Changes in version 0.4.2.6 - 2020-01-30
- Major bugfixes (linux seccomp sandbox, backport from 0.4.3.1-alpha):
- Correct how we use libseccomp. Particularly, stop assuming that rules are applied in a particular order or that more rules are processed after the first match. Neither is the case! In libseccomp <2.4.0 this led to some rules having no effect. libseccomp 2.4.0 changed how rules are generated, leading to a different ordering, which in turn led to a fatal crash during startup. Fixes bug 29819; bugfix on 0.2.5.1-alpha. Patch by Peter Gerber.
- Fix crash when reloading logging configuration while the experimental sandbox is enabled.

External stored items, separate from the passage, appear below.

@[simp] theorem endLoad_without (v n) (s : State)
    (tw : p .tw = true) (ldr : p .ldr = true) :
    (endLoad v n s).without p = s.without p := by
  simp [endLoad, tw, ldr]

@[simp] theorem loadAsk_without (s : State)
    (tw : p .tw = true) :
    (loadAsk s).without p = s.without p := by
  simp [loadAsk, tw]

@[simp] theorem loaderFirst_without (s : State)
    (tw : p .tw = true) :
    (loaderFirst s).without p = s.without p := by
  unfold loaderFirst; (try dsimp only); split_ifs <;> simp [tw]

@[simp] theorem judgeDescriptor_without (s : State)
    (tw : p .tw = true) (ldr : p .ldr = true) :
    (judgeDescriptor s).without p = s.without p := by
  unfold judgeDescriptor; (try dsimp only); repeat' split
  all_goals simp [tw, ldr]

@[simp] theorem descriptorData_without (w) (s : State)
    (tw : p .tw = true) (ldr : p .ldr = true) :
    (descriptorData w s).without p = s.without p := by
  unfold descriptorData; (try dsimp only); split_ifs <;> simp [tw, ldr]

@[simp] theorem pctData_without (w) (s : State)
    (tw : p .tw = true) (ldr : p .ldr = true) :
    (pctData w s).without p = s.without p := by
  simp [pctData, tw, ldr]

@[simp] theorem entryUnits_without (w) (s : State)
    (params : p .params = true) (regions : p .regions = true) (time : p .time = true)
    (port : p .port = true) (mast : p .mast = true) (lic : p .lic = true) (gov : p .gov = true)
    (zon : p .zon = true) (fan : p .fan = true) (ring : p .ring = true) (ldr : p .ldr = true) :
    (entryUnits w s).without p = s.without p := by
  simp [entryUnits, params, regions, time, port, mast, lic, gov, zon, fan, ring, ldr, foldl_without]

@[simp] theorem entrySettle_without (s : State)
    (tw : p .tw = true) (lic : p .lic = true) (gov : p .gov = true) (alm : p .alm = true)
    (ring : p .ring = true) :
    (entrySettle s).without p = s.without p := by
  simp [entrySettle, tw, lic, gov, alm, ring]

@[simp] theorem entryLapse_without (s : State)
    (tw : p .tw = true) (mast : p .mast = true) (ring : p .ring = true) :
    (entryLapse s).without p = s.without p := by
  unfold entryLapse; split_ifs
  · rfl
  · simp [tw, mast, ring]

@[simp] theorem entryAlarm_without (x) (s : State)
    (tw : p .tw = true) (alm : p .alm = true) (ring : p .ring = true) :
    (entryAlarm s x).without p = s.without p := by
  unfold entryAlarm; (try dsimp only); split_ifs <;> simp [tw, alm, ring]

@[simp] theorem entryAlarms_without (s : State)
    (tw : p .tw = true) (alm : p .alm = true) (ring : p .ring = true) :
    (entryAlarms s).without p = s.without p := by
  simp [entryAlarms, tw, alm, ring, foldl_without]

@[simp] theorem entryImages_without (f) (s : State)
    (tw : p .tw = true) :
    (entryImages f s).without p = s.without p := by
  simp [entryImages, tw, foldl_without]

@[simp] theorem beginPublication_without (s : State)
    (tw : p .tw = true) (ldr : p .ldr = true) :
    (beginPublication s).without p = s.without p := by
  simp [beginPublication, tw, ldr]

@[simp] theorem enterSupervising_without (w) (s : State)
    (params : p .params = true) (regions : p .regions = true) (time : p .time = true)
    (port : p .port = true) (tw : p .tw = true) (mast : p .mast = true) (lic : p .lic = true)
    (gov : p .gov = true) (zon : p .zon = true) (fan : p .fan = true) (mdl : p .mdl = true)
    (alm : p .alm = true) (ring : p .ring = true) (ldr : p .ldr = true) :
    (enterSupervising w s).without p = s.without p := by
  simp [enterSupervising, params, regions, time, port, tw, mast, lic, gov, zon, fan, mdl, alm, ring, ldr]

@[simp] theorem loadData_without (w e) (s : State)
    (params : p .params = true) (regions : p .regions = true) (time : p .time = true)
    (port : p .port = true) (tw : p .tw = true) (mast : p .mast = true) (lic : p .lic = true)
    (gov : p .gov = true) (zon : p .zon = true) (fan : p .fan = true) (mdl : p .mdl = true)
    (alm : p .alm = true) (ring : p .ring = true) (ldr : p .ldr = true) :
    (loadData w e s).without p = s.without p := by
  unfold loadData; (try dsimp only); split_ifs <;> simp [params, regions, time, port, tw, mast, lic, gov, zon, fan, mdl, alm, ring, ldr]

@[simp] theorem publishNext_without (n) (s : State)
    (tw : p .tw = true) (ldr : p .ldr = true) :
    (publishNext n s).without p = s.without p := by
  unfold publishNext; (try dsimp only); split_ifs <;> simp [tw, ldr]

@[simp] theorem abortInstall_without (k) (s : State)
    (tw : p .tw = true) (ctl : p .ctl = true) (lic : p .lic = true) :
    (abortInstall s k).without p = s.without p := by
  unfold abortInstall; split_ifs <;> simp [tw, ctl, lic]

@[simp] theorem abortClaim_without (s : State)
    (tw : p .tw = true) (ctl : p .ctl = true) (mast : p .mast = true) :
    (abortClaim s).without p = s.without p := by
  unfold abortClaim; (try dsimp only); split_ifs <;> simp [tw, ctl, mast]

@[simp] theorem cutPublication_without (s : State)
    (tw : p .tw = true) (ldr : p .ldr = true) :
    (cutPublication s).without p = s.without p := by
  unfold cutPublication; (try dsimp only); split_ifs <;> simp [tw, ldr]

@[simp] theorem beginClosing_without (s : State)
    (ldr : p .ldr = true) :
    (beginClosing s).without p = s.without p := by
  simp [beginClosing, ldr]

@[simp] theorem restartTaken_without (s : State)
    (tw : p .tw = true) (ctl : p .ctl = true) (mast : p .mast = true) (lic : p .lic = true)
    (zon : p .zon = true) (ldr : p .ldr = true) :
    (restartTaken s).without p = s.without p := by
  simp [restartTaken, tw, ctl, mast, lic, zon, ldr, foldl_without]

@[simp] theorem awaitFlipWrites_without (s : State)
    (ldr : p .ldr = true) :
    (awaitFlipWrites s).without p = s.without p := by
  unfold awaitFlipWrites; (try dsimp only); repeat' split
  all_goals simp [ldr]

/-! ### Access classifier -/

@[simp] theorem complete_without (d c) (s : State)
    (bus : p .bus = true) :
    (complete d c s).without p = s.without p := by
  simp [complete, bus]

@[simp] theorem forward_without (d a) (s : State)
    (port : p .port = true) :
    (forward d a s).without p = s.without p := by
  simp [forward, port]

@[simp] theorem abandonCommit_without (s : State)
    (tw : p .tw = true) (ctl : p .ctl = true) (zon : p .zon = true) (ring : p .ring = true) :
    (abandonCommit s).without p = s.without p := by
  simp [abandonCommit, tw, ctl, zon, ring]

@[simp] theorem takeZoning_without (c) (s : State)
    (tw : p .tw = true) (ctl : p .ctl = true) (zon : p .zon = true) (ring : p .ring = true) :
    (takeZoning c s).without p = s.without p := by
  unfold takeZoning; (try dsimp only); split_ifs <;> simp [tw, ctl, zon, ring]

Fixes bug 32841; bugfix on 0.4.1.7. Patch by Peter Gerber.
- Minor bugfixes (correctness checks, backport from 0.4.3.1-alpha):
- Use GCC/Clang's printf-checking feature to make sure that tor_assertf() arguments are correctly typed. Fixes bug 32765; bugfix on 0.4.1.1-alpha.
- Minor bugfixes (logging, crash, backport from 0.4.3.1-alpha):
- Avoid a possible crash when trying to log a (fatal) assertion failure about mismatched magic numbers in configuration objects. Fixes bug 32771; bugfix on 0.4.2.1-alpha.
- Minor bugfixes (testing, backport from 0.4.3.1-alpha):
- Minor bugfixes (windows service, backport from 0.4.3.1-alpha):
- Initialize the publish/subscribe system when running as a windows service. Fixes bug 32778; bugfix on 0.4.1.1-alpha.
- Testing (backport from 0.4.3.1-alpha):
- Turn off Tor's Sandbox in Chutney jobs, and run those jobs on Ubuntu Bionic. Turning off the Sandbox is a work-around, until we fix the sandbox errors in 32722. Closes ticket 32240.
- Re-enable the Travis CI macOS Chutney build, but don't let it prevent the Travis job from finishing. (The Travis macOS jobs are slow, so we don't want to have it delay the whole CI process.) Closes ticket 32629.
- Testing (continuous integration, backport from 0.4.3.1-alpha):
- Use zstd in our Travis Linux builds. Closes ticket 32242.
Comments
Please note that the comment area below has been archived.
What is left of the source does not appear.